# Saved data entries
/-- R92, R315, R316, R317, R330: what firmware does to a context of a core it serves, and the RESULT its CTX.ACT register shows; a target it does
not serve is left alone, with RESULT 2, and a malformed one with RESULT 3. A context that runs on takes the members of its fused gang with it, and
those that its error stopped with 0x1A. STATUS 0x24 for a KILL of a context that an uncorrectable error stopped in a card that cannot roll back is
log 26; the stops that a RESUME refuses with RESULT 1 are log 50. -/
def Obligations.FirmwareActsOnContexts : Prop :=
  ∀ (fw : CoreId) (w : W32) (s : State),
    let a := actTarget w
    let c := s.ctx a
    let result (r : Nat) (t : State) : Prop := (t.core fw).ctxRes = BitVec.ofNat 2 r
    let same (t : State) : Prop := ∀ b, t.ctx b = s.ctx b
    let stoppedWith (b : CtxId) : Prop := ∃ g, c.gang = some g ∧ b ∈ (s.gangOf g).members ∧ (s.ctx b).status = .stopped ∧
      (s.ctx b).r.code = 0x1A ∧ (s.ctx b).r.info.toNat = c.gpos
    let runs (t : State) (r : RegState) : Prop :=
      t.ctx a = { c with r := r, status := .live, chunk := { Chunk.empty with ckpt := r }, link := (t.ctx a).link } ∧
      ∀ b, b ≠ a →
        let x := s.ctx b
        let x := if b ∈ s.lockstep a then { x with r := { x.r with pc := r.pc } } else x
        (stoppedWith b → t.ctx b = { x with status := .live }) ∧ (¬ stoppedWith b → t.ctx b = x)
    (bits w.toNat 0 12 ≠ 0 ∨ 8 < bits w.toNat 12 4 →
      ∀ i ∈ [Instr.ctxResume fw w, .ctxDeliver fw w, .ctxKill fw w, .ctxUnpark fw w, .ctxRollback fw w, .ctxPreempt fw w],
        Completes i s fun t => result 3 t ∧ same t ∧ t.mem = s.mem ∧ t.agenda = s.agenda) ∧
    (bits w.toNat 0 12 = 0 → bits w.toNat 12 4 ≤ 8 →
    ((targetExists w.toNat (bits w.toNat 12 4) a.core && serves fw a.core) = false →
      ∀ i ∈ [Instr.ctxResume fw w, .ctxDeliver fw w, .ctxKill fw w, .ctxUnpark fw w, .ctxRollback fw w, .ctxPreempt fw w],
        Completes i s fun t => result 2 t ∧ same t ∧ t.mem = s.mem ∧ t.agenda = s.agenda) ∧
    (targetExists w.toNat (bits w.toNat 12 4) a.core = true → serves fw a.core = true →
      let told := c.status = .stopped ∧ c.msgDue = false ∧ ctxHeld s a = false
      let alone := s.lockstep a = [a] ∨ ∀ m ∈ s.lockstep a, (s.ctx m).link = none
      (told → alone → c.r.code ∉ [0x02, 0x18, 0x1A] → Completes (.ctxResume fw w) s fun t =>
        result 0 t ∧ runs t { c.r with pc := c.r.epc } ∧ (t.ctx a).link = c.link) ∧
      (¬ told ∨ c.r.code ∈ [0x02, 0x18, 0x1A] → Completes (.ctxResume fw w) s fun t => result 1 t ∧ same t) ∧
      (¬ told → Completes (.ctxDeliver fw w) s fun t => result 1 t ∧ same t) ∧
      (told → c.r.tvec = 0 ∨ c.r.active = true → Completes (.ctxDeliver fw w) s fun t => result 3 t ∧ same t) ∧
      (told → alone → c.r.tvec ≠ 0 → c.r.active = false → Completes (.ctxDeliver fw w) s fun t =>
        result 0 t ∧ runs t { c.r with active := true, pc := c.r.tvec } ∧ (t.ctx a).link = none) ∧
      (c.card = none ∨ c.status = .free ∨ c.status = .ended → ∀ i ∈ [Instr.ctxKill fw w, .ctxPreempt fw w],
        Completes i s fun t => result 1 t ∧ same t ∧ t.agenda = s.agenda) ∧
      (∀ n, c.card = some n → c.status ≠ .free → c.status ≠ .ended → (s.card n).killed = false → (s.card n).done = false →
        Completes (.ctxPreempt fw w) s (fun t => result 0 t ∧ same t ∧ .preemption n ∈ t.agenda) ∧
        Completes (.ctxKill fw w) s fun t => result 0 t ∧
          Killed s n (if c.status = .stopped ∧ c.r.code = 0x17 ∧ s.phased a = false then 0x24 else 0x25) t) ∧
      ((s.core a.core).parked ≠ none → Completes (.ctxUnpark fw w) s fun t => result 0 t ∧ same t ∧ (t.core a.core).parked = none) ∧
      ((s.core a.core).parked = none → Completes (.ctxUnpark fw w) s fun t => result 1 t ∧ same t ∧ t.mem = s.mem) ∧
      ∀ n, c.card = some n →
        (c.status ≠ .free → s.phased a = false → Completes (.ctxRollback fw w) s fun t => result 3 t ∧ same t) ∧
        (c.status ≠ .free → c.status ≠ .ended → (s.card n).begun = true → (s.card n).killed = false → (s.card n).done = false →
          s.phased a = true → (s.dom c.dom).saved ≠ [] → ∃ u, exec (.rollback c.dom) s = .next u ∧
            Completes (.ctxRollback fw w) s fun t => result 0 t ∧ t.mem = u.mem ∧ ∀ b, t.ctx b = u.ctx b) ∧
        (c.status = .ended → (∀ b ∈ s.ctxsOf n, (s.ctx b).status = .ended) → (∀ x ∈ s.areas, x.card ≠ n) → (s.card n).dup = false →
          (s.card n).recCount ≤ (s.card n).next → (∀ x ∈ (s.card n).sections, x.2 = true) → s.phased a = true →
            Completes (.ctxRollback fw w) s fun t => result 1 t ∧ same t)))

# Problem to solve
Each record above must be given again exactly.

# Completed task
/-- R92, R315, R316, R317, R330: what firmware does to a context of a core it serves, and the RESULT its CTX.ACT register shows; a target it does
not serve is left alone, with RESULT 2, and a malformed one with RESULT 3. A context that runs on takes the members of its fused gang with it, and
those that its error stopped with 0x1A. STATUS 0x24 for a KILL of a context that an uncorrectable error stopped in a card that cannot roll back is
log 26; the stops that a RESUME refuses with RESULT 1 are log 50. -/
def Obligations.FirmwareActsOnContexts : Prop :=
  ∀ (fw : CoreId) (w : W32) (s : State),
    let a := actTarget w
    let c := s.ctx a
    let result (r : Nat) (t : State) : Prop := (t.core fw).ctxRes = BitVec.ofNat 2 r
    let same (t : State) : Prop := ∀ b, t.ctx b = s.ctx b
    let stoppedWith (b : CtxId) : Prop := ∃ g, c.gang = some g ∧ b ∈ (s.gangOf g).members ∧ (s.ctx b).status = .stopped ∧
      (s.ctx b).r.code = 0x1A ∧ (s.ctx b).r.info.toNat = c.gpos
    let runs (t : State) (r : RegState) : Prop :=
      t.ctx a = { c with r := r, status := .live, chunk := { Chunk.empty with ckpt := r }, link := (t.ctx a).link } ∧
      ∀ b, b ≠ a →
        let x := s.ctx b
        let x := if b ∈ s.lockstep a then { x with r := { x.r with pc := r.pc } } else x
        (stoppedWith b → t.ctx b = { x with status := .live }) ∧ (¬ stoppedWith b → t.ctx b = x)
    (bits w.toNat 0 12 ≠ 0 ∨ 8 < bits w.toNat 12 4 →
      ∀ i ∈ [Instr.ctxResume fw w, .ctxDeliver fw w, .ctxKill fw w, .ctxUnpark fw w, .ctxRollback fw w, .ctxPreempt fw w],
        Completes i s fun t => result 3 t ∧ same t ∧ t.mem = s.mem ∧ t.agenda = s.agenda) ∧
    (bits w.toNat 0 12 = 0 → bits w.toNat 12 4 ≤ 8 →
    ((targetExists w.toNat (bits w.toNat 12 4) a.core && serves fw a.core) = false →
      ∀ i ∈ [Instr.ctxResume fw w, .ctxDeliver fw w, .ctxKill fw w, .ctxUnpark fw w, .ctxRollback fw w, .ctxPreempt fw w],
        Completes i s fun t => result 2 t ∧ same t ∧ t.mem = s.mem ∧ t.agenda = s.agenda) ∧
    (targetExists w.toNat (bits w.toNat 12 4) a.core = true → serves fw a.core = true →
      let told := c.status = .stopped ∧ c.msgDue = false ∧ ctxHeld s a = false
      let alone := s.lockstep a = [a] ∨ ∀ m ∈ s.lockstep a, (s.ctx m).link = none
      (told → alone → c.r.code ∉ [0x02, 0x18, 0x1A] → Completes (.ctxResume fw w) s fun t =>
        result 0 t ∧ runs t { c.r with pc := c.r.epc } ∧ (t.ctx a).link = c.link) ∧
      (¬ told ∨ c.r.code ∈ [0x02, 0x18, 0x1A] → Completes (.ctxResume fw w) s fun t => result 1 t ∧ same t) ∧
      (¬ told → Completes (.ctxDeliver fw w) s fun t => result 1 t ∧ same t) ∧
      (told → c.r.tvec = 0 ∨ c.r.active = true → Completes (.ctxDeliver fw w) s fun t => result 3 t ∧ same t) ∧
      (told → alone → c.r.tvec ≠ 0 → c.r.active = false → Completes (.ctxDeliver fw w) s fun t =>
        result 0 t ∧ runs t { c.r with active := true, pc := c.r.tvec } ∧ (t.ctx a).link = none) ∧
      (c.card = none ∨ c.status = .free ∨ c.status = .ended → ∀ i ∈ [Instr.ctxKill fw w, .ctxPreempt fw w],
        Completes i s fun t => result 1 t ∧ same t ∧ t.agenda = s.agenda) ∧
      (∀ n, c.card = some n → c.status ≠ .free → c.status ≠ .ended → (s.card n).killed = false → (s.card n).done = false →
        Completes (.ctxPreempt fw w) s (fun t => result 0 t ∧ same t ∧ .preemption n ∈ t.agenda) ∧
        Completes (.ctxKill fw w) s fun t => result 0 t ∧
          Killed s n (if c.status = .stopped ∧ c.r.code = 0x17 ∧ s.phased a = false then 0x24 else 0x25) t) ∧
      ((s.core a.core).parked ≠ none → Completes (.ctxUnpark fw w) s fun t => result 0 t ∧ same t ∧ (t.core a.core).parked = none) ∧
      ((s.core a.core).parked = none → Completes (.ctxUnpark fw w) s fun t => result 1 t ∧ same t ∧ t.mem = s.mem) ∧
      ∀ n, c.card = some n →
        (c.status ≠ .free → s.phased a = false → Completes (.ctxRollback fw w) s fun t => result 3 t ∧ same t) ∧
        (c.status ≠ .free → c.status ≠ .ended → (s.card n).begun = true → (s.card n).killed = false → (s.card n).done = false →
          s.phased a = true → (s.dom c.dom).saved ≠ [] → ∃ u, exec (.rollback c.dom) s = .next u ∧
            Completes (.ctxRollback fw w) s fun t => result 0 t ∧ t.mem = u.mem ∧ ∀ b, t.ctx b = u.ctx b) ∧
        (c.status = .ended → (∀ b ∈ s.ctxsOf n, (s.ctx b).status = .ended) → (∀ x ∈ s.areas, x.card ≠ n) → (s.card n).dup = false →
          (s.card n).recCount ≤ (s.card n).next → (∀ x ∈ (s.card n).sections, x.2 = true) → s.phased a = true →
            Completes (.ctxRollback fw w) s fun t => result 1 t ∧ same t)))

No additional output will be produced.